The United Nations criticized Colombia’s prosecution on Tuesday, saying the entity is “confused” about the “extermination” of the country’s social leaders.
In an interview with newspaper El Espectador, the UN’s Special Rapporteur on the situation of human rights defenders, Michel Forst, said that the numbers about the prosecution’s self-proclaimed successes in the investigations on the mass killings “do not convince.”
I know that they are doing a lot and that the prosecutor general has dedicated himself to this, but in my report we question some of the information they have given us… there seems to be some confusion in how it is being presented. I can’t comment any more for now.
UN Special Rapporteur Michel Forst
Forst spent the past 10 days traveling through Colombia in order to file a formal report on the crisis and criticized President Ivan Duque for failing to provide security guarantees to Colombians who resist rights violations or defend their communities.
While Forst acknowledged that Duque displayed a “political desire” to take action, the plan presented by the head of state “was not enough to improve the global situation of the defenders,” according to the UN official.
The Duque effect: one social leader is assassinated in Colombia almost every day now
More than 416 leaders have been assassinated in Colombia since a peace process with the FARC guerrilla group was signed in December 2016, according to latest figures by the conflict monitoring NGO Indepaz.
The figures span across a variety of groups in Colombian society including community leaders, farmers trying to reclaim dispossessed land, human rights activists and those involved in crop substitution programs that are part of the country’s peace process and attempts to curb cocaine production.
While the government and the prosecution have blamed drug traffickers for the killings, social leaders and the UN rapporteur stress that economic and political forces are also behind the violence, and that even police and military officials are accused of murdering social leaders.

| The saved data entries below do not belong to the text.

-- ==== Sys2Proof/Machine/Tandem.lean ====
section
/-! DEFINITION. Tandem operation: the link, heartbeats, roles and terms, checkpoints, reconciliation and takeover (18). -/
namespace Sys2Proof.Machine

/-- Tandem operation changed. -/
def State.modTdm (s : State) (f : Tdm → Tdm) : State := { s with tdm := f s.tdm }

/-- The tandem event (R537). -/
def State.tdmEvent (s : State) (code : Nat) (data : BitVec 32) : State := s.fire 644 code data

/-- The larger of two terms. -/
def maxTerm (a b : BitVec 32) : BitVec 32 := if a < b then b else a

/-- A term seen in a frame of the partner (R514). -/
def Tdm.see (t : Tdm) (term : BitVec 32) : Tdm := { t with seenTerm := maxTerm t.seenTerm term }

/-- A fault discards every outstanding command, and calibration runs and candidates with them (R278, R369, R370). -/
def discardAll (s : State) : State := calFault (s.abandon fun _ => true)

/-- The link can carry frames. -/
def State.tdmUp (s : State) : Bool := s.tdm.enabled && s.tdm.link && !s.tdm.retraining && s.domOn 16

/-! ## Training (R515 to R517) -/

/-- A training of the link ends (R515, R516, R537). -/
def linkTraining (l : TrainIn) (s : State) : State :=
  if !s.tdm.enabled || !s.domOn 16 then s
  else if l.strapsEqual || !l.identityOk || l.lanes = 0 then
    (s.modTdm fun t => { t with link := false, retraining := false, lanes := 0 }).tdmEvent 11
      (BitVec.ofNat 32 (bit l.strapsEqual + 2 * bit (!l.identityOk)))
  else
    let first := !s.tdm.everUp
    let wins := l.term < s.tdm.term || (l.term = s.tdm.term && s.pwr.tiebreak)
    let s := s.modTdm fun t =>
      { t.see l.term with
        link := true, retraining := false, lanes := l.lanes, trainings := t.trainings + 1, everUp := true, txSeq := 0, rxSeq := 0
        unacked := t.unacked.map fun f => { f with sent := s.now }
        roleNext := if first then some (if wins then .captain else .neither) else t.roleNext }
    s.tdmEvent 4 (BitVec.ofNat 32 l.lanes)

/-- LINK_TRAINING (R515). -/
def execLinkTraining (t : Nat) (l : TrainIn) (s : State) : Host.Outcome State Fault Refusal := .next (linkTraining l (s.advance t))

/-- A lane error has persisted for 100 us: the link retrains (R517). -/
def laneRetrain (s : State) : State :=
  if s.tdmUp then (s.modTdm fun t => { t with retraining := true, link := false, lanes := 0 }).tdmEvent 5 0 else s

/-- LANE_ERROR_RETRAIN (R517). -/
def execLaneErrorRetrain (t _lanes : Nat) (s : State) : Host.Outcome State Fault Refusal := .next (laneRetrain (s.advance t))

/-! ## Heartbeats (R519, R529, R530) -/

/-- CKPT_EPOCH of a heartbeat (R519): a captain's epoch in transfer, else the last complete one held. A captain with none in transfer names the last
one it began (DESIGN CHOICE, log 124). -/
def Tdm.heartEpoch (t : Tdm) : BitVec 32 :=
  if t.role == .captain then (t.outgoing.map (·.1)).getD t.epoch else (t.ckpt.map (·.epoch)).getD 0

/-- The heartbeat of the present cadence; `witness`: the level of WITNESS as it is sent (R519). -/
def State.heartbeat (s : State) (witness : Bool) : HeartOut where
  term := s.tdm.term
  cadence := s.time.cad
  role := s.tdm.role
  preferred := s.pwr.tiebreak
  witness := witness
  floodgate := s.guard.closed
  ckptEpoch := s.tdm.heartEpoch
  commits := s.tdm.commits
  bcount := BitVec.ofNat 32 s.book.count
  digest := s.tdm.digest

/-- HEARTBEAT_SEND (R519, R41): one in each cadence, between B(n) + 0.25 ms and B(n) + 0.50 ms. -/
def execHeartbeatSend (x : BeatIn) (s : State) : Host.Outcome State Fault Refusal :=
  let s := s.advance x.t
  .next (if s.tdmUp && !s.tdm.hbSent && 12288 ≤ s.time.off && s.time.off ≤ 24576 then
      s.modTdm fun y => { y with hbSent := true, hbOut := some (s.heartbeat x.witness) } else s)

/-- HEARTBEAT_ACKNOWLEDGED (R519, R530): by B(n) + 2.00 ms. -/
def execHeartbeatAcknowledged (t : Nat) (s : State) : Host.Outcome State Fault Refusal :=
  let s := s.advance t
  .next (if s.tdm.hbSent && s.time.off ≤ 98304 && !s.tdm.unackDone then
      s.modTdm fun x => { x with acks := true :: x.acks.drop 1, unackRun := 0, linkDown := false }
    else s)

/-- HEARTBEAT_UNACKNOWLEDGED (R530): two in a row set LINK to 0 at the captain. -/
def heartbeatUnacked (s : State) : State :=
  if !s.tdm.enabled || s.tdm.unackDone || s.tdm.acks.headD true || s.time.off < 98304 || s.tdm.role != .captain then s
  else
    let run := s.tdm.unackRun + 1
    let down := run = 2 && !s.tdm.linkDown
    let s := s.modTdm fun x => { x with unackDone := true, unackRun := run, linkDown := x.linkDown || run = 2 }
    if down then s.tdmEvent 5 0 else s

/-- HEARTBEAT_UNACKNOWLEDGED (R530). -/
def execHeartbeatUnacknowledged (t : Nat) (s : State) : Host.Outcome State Fault Refusal := .next (heartbeatUnacked (s.advance t))

/-- HEARTBEAT_MISSED (R529): the second in a row makes a stoker suspect the captain. -/
def heartbeatMissed (s : State) : State :=
  if !s.tdm.enabled || !s.tdm.everUp || s.tdm.hbGot || s.tdm.missDone || s.time.off < 49152 then s
  else
    let run := s.tdm.missedRun + 1
    let s := s.modTdm fun x =>
      { x with missDone := true, missedRun := run, suspect := x.suspect || (2 ≤ run && x.role == .stoker)
               linkDown := x.linkDown || (2 ≤ run && x.role == .stoker) }
    s.tdmEvent 6 (BitVec.ofNat 32 s.time.cad)

/-- HEARTBEAT_MISSED (R529). -/
def execHeartbeatMissed (t : Nat) (s : State) : Host.Outcome State Fault Refusal := .next (heartbeatMissed (s.advance t))

/-- A claim reaches a captain: the lower term yields, on equal terms the device that is not preferred (R532). -/
def claimHeard (term : BitVec 32) (s : State) : State :=
  s.modTdm fun t =>
    let t := t.see term
    if t.role == .captain && (t.term < term || (t.term = term && !s.pwr.tiebreak)) then { t with yieldTo := some term } else t

/-- CLAIM_RECEIVED (R532). -/
def execClaimReceived (t : Nat) (term : BitVec 32) (s : State) : Host.Outcome State Fault Refusal :=
  let s := s.advance t
  .next (if s.tdmUp then claimHeard term s else s)

/-- A heartbeat that arrives by B(n) + 1.00 ms (R519, R522, R529, R531, R532). -/
def heartbeatHeard (h : HeartIn) (s : State) : State :=
  let s := s.modTdm fun t => t.see h.term
  if h.cadence ≠ s.time.cad || 49152 < s.time.off then s
  else
    let s := s.modTdm fun t => { t with hbGot := true, missedRun := 0, suspect := false, linkDown := t.linkDown && t.role == .captain }
    let t := s.tdm
    if h.role == .captain && t.role == .captain then claimHeard h.term s
    else if h.role == .captain then
      let s := s.modTdm fun t => { t with term := maxTerm t.term h.term }
      if t.role == .stoker &&
          (h.commits ≠ t.commits || h.digest ≠ t.digest || h.bcount ≠ BitVec.ofNat 32 s.book.count) then
        (s.modTdm fun t => { t with roleNext := some .neither }).tdmEvent 8 (BitVec.ofNat 32 s.time.cad)
      else s
    else if t.role == .captain then
      let s := s.modTdm fun t => { t with heldEpoch := h.ckptEpoch }
      if h.ckptEpoch ≠ t.epoch then s
      else s.modTdm fun t => { t with outgoing := none, handover := t.handover.map fun x => (x.1, true) }
    else s

/-- HEARTBEAT_RECEIVED (R519). -/
def execHeartbeatReceived (t : Nat) (h : HeartIn) (s : State) : Host.Outcome State Fault Refusal :=
  let s := s.advance t
  .next (if s.tdmUp then heartbeatHeard h s else s)

/-! ## Frames that must be acknowledged (R518) -/

/-- FRAME_RESEND (R518): frames not covered within 50 us are sent again. -/
def execFrameResend (t : Nat) (s : State) : Host.Outcome State Fault Refusal :=
  let s := s.advance t
  .next (if s.tdmUp then
      s.modTdm fun x => { x with unacked := x.unacked.map fun f => if f.sent + 2458 ≤ s.now then { f with sent := s.now } else f }
    else s)

/-- A prepare or journal frame goes to the stoker for the command taken `order`-th. -/
def sendFrame (order : Nat) (prepare : Bool) (s : State) : State :=
  s.modTdm fun t => { t with
    txSeq := t.txSeq + 1, unacked := t.unacked ++ [{ seq := t.txSeq + 1, sent := s.now, order, prepare }] }

/-! ## Checkpoints (R523 to R525, R527) -/

/-- READING_SIGNED (R318): a captain journals the reading once it is posted, without waiting (R521). -/
def execReadingSigned (t : Nat) (s : State) : Host.Outcome State Fault Refusal :=
  let s := s.advance t
  .next (match s.sign.busy with
    | none => s
    | some r =>
      let u := readingSigned s
      if u.tdm.role == .captain then sendFrame r.held.order false u else u)

/-- The authority state as it stands (R523). -/
def authorityOf (s : State) : Authority where
  meters := s.mtr.filter fun e => e.2.state != .undefined
  ledgers := s.led
  tariffs := s.tar
  polders := s.pol
  guardResp := s.guard.resp
  guardKey := s.guard.key
  mark := s.time.causes.getLsbD 2
  count := s.book.count
  term := s.tdm.term
  log := s.log.entries.filter fun e => s.tdm.logAt < e.seq

/-- The reference values of a ledger (R527). -/
def refOf (l : Ledger) : RefVal where
  total := l.total
  rate := l.rate
  acc := l.demand.map fun d => (d.acc, d.closes)
  md := List.replicate 4 (0, 0)
  tamper := l.tamper.map (·.count)
  records := l.records
  stickyRead := 0
  stickyPeriod := 0

/-- The later of two demand maxima. -/
def maxDemand (a b : Nat × Nat) : Nat × Nat := if a.1 < b.1 then b else a

/-- What a shadow has set since the last reference joins the reference of the complete epoch, and counting starts again (R527). -/
def foldSince (s : State) : State :=
  let add (m : Nat) (r : RefVal) : RefVal :=
    let l := s.ledger m
    { r with
      stickyRead := r.stickyRead ||| l.sinceRead, stickyPeriod := r.stickyPeriod ||| l.sincePeriod
      md := (r.md.zip l.sinceMd).map fun x => maxDemand x.1 x.2 }
  { s with
    tdm := { s.tdm with ckpt := s.tdm.ckpt.map fun c => { c with refs := c.refs.map fun (m, r) => (m, add m r) } }
    led := s.led.map fun (m, l) => (m, { l with sinceRead := 0, sincePeriod := 0, sinceMd := List.replicate 4 (0, 0) }) }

The implication of the security forces and the police in the death of these leaders was something we heard on many occasions. And we also had discussions with students regarding the freedom of protest and the use of force by the security forces. We have received a series of evidence that show how these security forces behaved that we will evaluate.

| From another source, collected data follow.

-- ==== Sys2Proof/Machine/Settings.lean ====
section
/-! DEFINITION. What the commands that commit at a boundary change: power, wheels, chains, meters, calibration, tariffs, ledgers and
guards (04 to 10, 17). -/
namespace Sys2Proof.Machine

/-! ## power (R95, R104) -/

/-- The commit of `power.set_domains` by polder `p`: its requests (R95). -/
def setDomains (p : Nat) (r : PowerSetDomains) (s : State) : State :=
  s.modPolder p fun q => { q with on := r.on.setWidth 33, off := r.off.setWidth 33 }

/-- The device state that a code names (R124). -/
def devStateOf : Nat → DevState
  | 0 => .run
  | 1 => .trim
  | 2 => .hush
  | _ => .nap

/-- The commit of `power.set_state` (R104): RUN and TRIM at once; HUSH is deferred while DEV_WAKE is high; NAP is entered once the
boundary's commits are done. A device in HUSH leaves it only by a wake (R105): RUN and TRIM then become the state it goes back to. -/
def setPower (r : PowerSetState) (s : State) : State :=
  let s := { s with pwr := { s.pwr with wakeCfg := r.wakeCfg.setWidth 10 } }
  match devStateOf r.state with
  | .hush => if s.pwr.state == DevState.hush then s else { s with pwr := { s.pwr with hushWant := true, after := none } }
  | .nap => { s with pwr := { s.pwr with pending := some .nap, after := none, hushWant := false, hushDefer := false } }
  | d => if s.pwr.state == DevState.hush then { s with pwr := { s.pwr with held := d } }
         else { s with pwr := { s.pwr with state := d, after := none, hushWant := false, hushDefer := false } }

/-! ## wheel (R132, R138, R147, R151, R158) -/

/-- The commit of a channel's gear policy (R132): CRUISE and CLIMB take the gear they name at the boundary. -/
def setGear (policy : Nat) (s : State) (c : Nat) : State :=
  if (s.channel c).gearPolicy = policy then s
  else gearPass (wheelOf c) ((s.modChannel c fun x => { x with gearPolicy := policy }).bumpChannel c)

/-- The commit of a wheel's jockey policy and threshold (R138). -/
def setJockey (r : WheelSetJockey) (s : State) (w : Nat) : State :=
  let x := s.wheel w
  let s := if x.policy = r.policy && x.rel = r.rel && x.floorPpm = r.floorPpm then s
    else (s.modWheel w fun x => { x with policy := r.policy, rel := r.rel, floorPpm := r.floorPpm }).bumpWheel w
  let held := x.takeover.isSome || x.prob.isSome || x.calRun.isSome
  if held then s
  else match x.jockey.state with
    | .settling | .dwell => if r.policy = 0 then idleJockey w (cutDwell w s) else s
    | .idle => if r.policy = 0 then s else follow w 0 s
    | _ => s

/-- The commit of `wheel.return_spoke` (R147, R154): a spoke whose jockey has failed returns without a check. -/
def returnSpoke (w k : Nat) (s : State) : State :=
  if (s.wheel w).jockeyServes == some k then returnPass w k s else emergencyReturn w k s

/-- The commit of `wheel.use_relief` (R158): the handover takes place at the next boundary, after a cadence in parallel; the passing tests
that a return of a failed engine needs are counted from here. -/
def useRelief (w mode : Nat) (s : State) : State :=
  { s.modWheel w (fun x => { x with passRun := 0 }) with
    relief := { s.relief with phase := if mode = 1 then .taking else .returning, wheel := w, due := s.b + 1 } }

/-! ## chain (R173 to R186, R223, R225) -/

/-- The inactive bank of wheel `w` takes a set (R182, R184). -/
def loadBank (b : Bank) (s : State) (w : Nat) : State :=
  let x := s.wheel w
  if x.otherBank = b then s
  else (s.modWheel w fun x => if x.activeB then { x with bankA := b } else { x with bankB := b }).bumpWheel w

/-- L_f by its code (R386). -/
def fadeLength (code : Nat) : Nat := 16 * 2 ^ code

/-- The banks of wheel `w` exchange at the boundary; while its domain is not ON there is no fade (R185, R186). -/
def switchBank (code : Nat) (s : State) (w : Nat) : State :=
  (s.modWheel w fun x =>
    { x with activeB := !x.activeB
             fade := if s.domOn (wheelDom w) then some { length := fadeLength code, from_ := s.b, over_ := false } else Option.none }).bumpWheel w

/-- The settings of a channel as `chain.set_channel` leaves them (R386); the integrator is cleared where it is enabled or disabled
(R173), and another cycle reference begins its crossings anew (R179). -/
def Chan.apply (x : Chan) (r : ChainSetChannel) (b : Nat) : Chan :=
  let on (i : Nat) : Bool := r.what.getLsbD i
  let int := if on 3 then r.intEnable ≠ 0 else x.intEnable
  let ref := if on 4 then r.cycleRef else x.cycleRef
  { x with
    scale := if on 0 then r.scale else x.scale
    corner := if on 1 then r.corner else x.corner
    dcFreeze := if on 2 then r.dcFreeze ≠ 0 else x.dcFreeze
    intEnable := int
    intAt := if int == x.intEnable then x.intAt else some b
    cycleRef := ref
    cycleX := if ref = x.cycleRef then x.cycleX else Cross.zero
    envAttack := if on 5 then r.envAttack else x.envAttack
    envDecay := if on 5 then r.envDecay else x.envDecay }

/-- The commit of `chain.set_channel`: a change advances epochs (R116). -/
def setChannel (r : ChainSetChannel) (s : State) : State :=
  let x := s.channel r.channel
  let y := x.apply r s.b
  if y = x then s else (s.modChannel r.channel fun _ => y).bumpChannel r.channel

/-- The commit of `chain.set_trip` (R223, R225). -/
def setTrip (r : ChainSetTrip) (s : State) : State :=
  (clearTrip r.channel s).modChannel r.channel fun x => { x with trip := {
    mode := r.mode, tHi := r.tHi, tLo := r.tLo, count := r.count, release := r.release, latch := r.tflags.getLsbD 0
    lostTrip := r.tflags.getLsbD 1, outMask := r.outMask.setWidth 4 } }

/-- `chain.clear_trip`: the latches of the comparators named (R225). -/
def clearLatch (s : State) (c : Nat) : State := if (s.channel c).tripState.latched then clearTrip c s else s

/-! ## meter (R189 to R195, R217, R293) -/

/-- Slots whose channel or INVERT bit differs between two definitions (R202). -/
def changedSlots (a b : MeterDefine) : BitVec 8 :=
  BitVec.ofNat 8 (maskOf ((List.range 8).filter fun i =>
    slotChannel a i != slotChannel b i || a.invert.getLsbD i != b.invert.getLsbD i))

/-- A result record and an unbalance record are cleared (R194). -/
def clearRecords (m : Nat) (s : State) : State :=
  { s with
    mem := ((s.mem.clear (resultAddr m 0) 0x200).clear (resultAddr m 1) 0x200).clear (0x01540000 + m * 0x40) 0x40
    pq := { s.pq with unb := s.pq.unb.erase m } }

/-- DEF_GEN of meter number `m` advances, once at a boundary however many definitions commit there (R194). -/
def bumpDefGen (m : Nat) (s : State) : State :=
  s.once (.definition m) fun s => s.modMeter m fun x => { x with defGen := x.defGen + 1 }

/-- The commit of `meter.define` for an undefined number (R194, R293): what still waits for its old ledger is booked first. A cadence that
closes at this boundary is still published for the meter that an undefine has ended. -/
def createMeter (d : MeterDefine) (s : State) : State :=
  let m := d.meter
  let s := bumpDefGen m (clearRecords m (bookAll s))
  let gen := (s.meter m).defGen
  let s := s.modMeter m fun _ => { Meter.reset m with state := .pending, def_ := d, defGen := gen, born := s.b }
  let s := s.modLedger m fun l =>
    { Ledger.cleared l.readSeq with
      exists_ := true, owner := d.owner, sealed := defSealed d, defGen := gen, period := 1, periodOpen := s.stamp }
  s.bumpMetering

/-- The commit of `meter.define` for a meter that exists (R194): its owner stays. -/
def changeMeter (d : MeterDefine) (s : State) : State :=
  let m := d.meter
  let was := s.meter m
  let d := { d with owner := was.def_.owner }
  let s := bumpDefGen m s
  let gen := (s.meter m).defGen
  let s := s.modMeter m fun x =>
    { x with def_ := d, redefined := x.redefined || x.state == .defined
             restart := some (s.b, changedSlots was.def_ d |||
               (match x.restart with
                | some (b, mask) => if b = s.b then mask else 0
                | Option.none => 0)) }
  let s := s.modLedger m fun l => { l with sealed := defSealed d, defGen := gen }
  if d = was.def_ then s else s.bumpMetering

/-- The commit of `meter.define`. -/
def defineMeter (d : MeterDefine) (s : State) : State :=
  if (s.meter d.meter).state == .undefined then createMeter d s else changeMeter d s

/-- The commit of `meter.undefine` (R194, R307, R115): the final close, the former owner, and the outputs mapped to the meter. -/
def undefineMeter (m : Nat) (s : State) : State :=
  let was := s.meter m
  let s := ledgerOp m (.periodClose 6 s.stamp) s
  let s := s.modMeter m fun x => { Meter.reset m with defGen := x.defGen, former := some was.def_.owner }
  let s := s.bumpMetering
  { s with
    pwr := { s.pwr with outageDue := s.pwr.outageDue.erase m }
    pq := { s.pq with unb := s.pq.unb.map fun (i, u) => (i, if i = m then { u with open_ := [], slotsOpen := [] } else u) }
    cf := s.cf.map fun (n, x) => (n, if x.map.any (·.meter = m) then { x.toKick with map := Option.none, acc := 0 } else x) }

/-- The mapping that a `meter.map_cf` sets (R217); none where it clears it. -/
def mapOf (r : MeterMapCf) : Option CfMap :=
  if r.q = 0xFF then Option.none else some { meter := r.meter, q := r.q, k := r.k, width := r.width }

/-- The commit of `meter.map_cf` (R218): a change clears the accumulator; edges already placed stay due (R221), and R115 names no
return to kickstand for it. -/
def mapCf (r : MeterMapCf) (s : State) : State :=
  if (s.cfOut r.cf).map = mapOf r then s
  else (s.modCf r.cf fun x => { x with map := mapOf r, acc := 0, carry := 0 }).bumpMetering

/-! ## cal (R272, R276, R278, R280, R284) -/

/-- A RUNNING candidate of a target (R272, R275). -/
def newCand (r : CalRun) (t : CalTarget) (s : State) : Cand :=
  let jockey := s.jockeyServed t.channel
  { status := .running, run := r, gear := t.gear, bc := s.b, leg := r.kind = 1 && !jockey, legHalves := { nA := 0, sumA := 0, nB := 0, sumB := 0 }
    refResp := Option.none, spokePath := !jockey, jockeyPath := true
    a0 := { counted := 0, c1 := 0, c2 := 0 }, b0 := { counted := 0, c1 := 0, c2 := 0 }
    a1 := { counted := 0, c1 := 0, c2 := 0 }, b1 := { counted := 0, c1 := 0, c2 := 0 }
    rSum := 0, thetaSum := 0, counted := 0, freqSum := 0, seen := 0, new0 := Option.none, new1 := Option.none, readyAt := Option.none
    broken := false }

UN Special Rapporteur Michel Forst
The UN official in particular highlighted the possible involvement of the private sector — in particular mining, banana and palm oil companies — that could be implicated in the killing of farmers seeking the return of land that was dispossessed during the armed conflict.

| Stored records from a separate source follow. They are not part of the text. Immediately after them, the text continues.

-- ==== Sys2Proof/Machine/Commands.lean ====
section
/-! DEFINITION. The course of a command entry: taking it, refusing it, the checks of acceptance, staging, and the commit of staged
commands at a boundary (11, 12). -/
namespace Sys2Proof.Machine

/-! ## Entries (R351, R352) -/

/-- A command entry as the device finds it at the doorbell. -/
structure Entry where
  sluice : Nat
  port : Nat
  nonce : BitVec 32
  tag : BitVec 32
  roff : Nat
  rmax : Nat
  sealed : Bool
  /-- The first of reasons 0x01 to 0x04 that holds (R335), judged with the keys in force at the doorbell (R331, R345). -/
  early : Option Nat
  /-- The side of the envelope is not that of the opcode (reason 0x06). -/
  wrongSide : Bool
  /-- The opcode is dry (R329). -/
  dry : Bool
  /-- The inner opcode; 0xFFFF where the envelope was not opened (R337). -/
  opcode : Nat
  /-- The command, where the opcode exists. -/
  cmd : Option Cmd
  /-- The payload contains its target fields (R335); lengths (R352); reserved fields and alignments (R11, R351). -/
  spanOk : Bool
  lengthOk : Bool
  fieldsOk : Bool
  env : Envelope
deriving DecidableEq, Repr

/-- P00 holds no keys (R322): SL00 takes nothing but its `polder.rekey`, unsealed. -/
def State.keyless (s : State) : Bool := !(s.polder 0).hasKeys

/-- An unsealed entry is refused for want of an envelope (0x01). -/
def needsEnvelope (q : Polder) (dry : Bool) (claims : Bool) : Bool := !claims && (q.options.getLsbD 0 || dry)

/-- The entry that a row's submission stands for. -/
def entryOf (x : Submit) (c : Cmd) (s : State) : Entry :=
  let p := s.sluiceHolder x.sluice
  let q := s.polder p
  let base : Entry := {
    sluice := x.sluice, port := x.port, nonce := x.nonce, tag := x.tag, roff := x.roff, rmax := x.rmax, sealed := false, early := none
    wrongSide := false, dry := c.dry, opcode := c.opcode, cmd := some c, spanOk := true, lengthOk := c.sizeOk
    fieldsOk := x.roff % 8 == 0, env := .clear }
  match x.sealing with
  | .clear =>
    let claims := s.keyless && x.sluice == 0 && isRekey c
    { base with early := if needsEnvelope q c.dry claims then some 1 else none }
  | .envelope dry key256 polder keyGen ccmOk authOk =>
    let early :=
      if !ccmOk || polder ≠ p || key256 != q.options.getLsbD 1 || !q.hasKeys then some 2
      else if dry && !authOk then some 3
      else if BitVec.ofNat 32 keyGen != q.keyGen then some 4 else none
    { base with
      sealed := true, early, wrongSide := dry != c.dry, opcode := if early == some 2 then 0xFFFF else c.opcode
      env := .sealed dry key256 p q.keyGen q.sessKey q.authKey }

/-- `n` bytes of sluice `sl`'s window from an offset. -/
def State.window (s : State) (sl off n : Nat) : List Byte := s.mem.readAll (windowBase sl + off) n

/-- The envelope of an entry, opened with the polder's keys (R332): the first of reasons 0x02 to 0x04, and the inner opcode and
payload. `sealedOp`: the entry names an opcode although it is sealed. -/
def openEnvelope (q : Polder) (p : Nat) (nonce : BitVec 32) (body : List Byte) (sealedOp : Bool) : Option Nat × Option (List Byte) × Bool × Bool :=
  let flags := field body 1 1
  let dry := flags % 2 == 1
  let key256 := flags / 2 % 2 == 1
  let ct := field body 12 2
  let head := slice body 0 16
  let form := field body 0 1 = 1 && flags < 4 && field body 2 1 = p && field body 3 1 = 0 && field body 14 2 = 0
    && BitVec.ofNat 32 (field body 8 4) == nonce && 4 ≤ ct && body.length = (if dry then 48 else 32) + ct
    && key256 == q.options.getLsbD 1 && q.hasKeys && !sealedOp
  let iv := [BitVec.ofNat 8 p, 0] ++ slice body 4 4 ++ slice body 8 4 ++ zeros 3
  let inner := if form then Config.ccmOpen q.sessKey key256 iv head (slice body 16 (ct + 16)) else none
  let auth := slice body (32 + ct) 16 == slice (Config.cmac q.authKey (slice body 0 (32 + ct))) 0 16
  let early := if inner.isNone then some 2 else if dry && !auth then some 3
    else if BitVec.ofNat 32 (field body 4 4) != q.keyGen then some 4 else none
  (early, inner, dry, key256)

The report is also about the palm oil and banana industry. Here we have to take into account the conditions under which the state has given these companies the concessions. The Colombian state must give concessions that provide security and well-being for the people who live in these places. When one is in a helicopter and sees these large tracts of crops and understands that this land used to belong to land claimants who are being threatened and killed, one finds ambiguity. The state must guarantee the rights of the people who occupied the land before these big concessions.
UN Special Rapporteur Michel Forst
Among the companies could be multinationals “that are investing in the country that could be causing harm,” warned Forst.
I cannot say their names yet because of due process. For the time being, I informed those companies that I was receiving a series of very serious allegations about the involvement of these companies in the country, and I told them that I was going to send them letters of allegations of human rights violations.
UN Special Rapporteur Michel Forst
The findings of the UN representative also extended to the security forces and police who are suspected to be complicite in the mass murder of social leaders over the past two years.
Violence in Colombia has increased since last year – particularly with the killing of social leaders — in spite of the peace process that has been opposed by Duque, who is by political allies and economic backers who in some cases are suspected of or even convicted for crimes against humanity.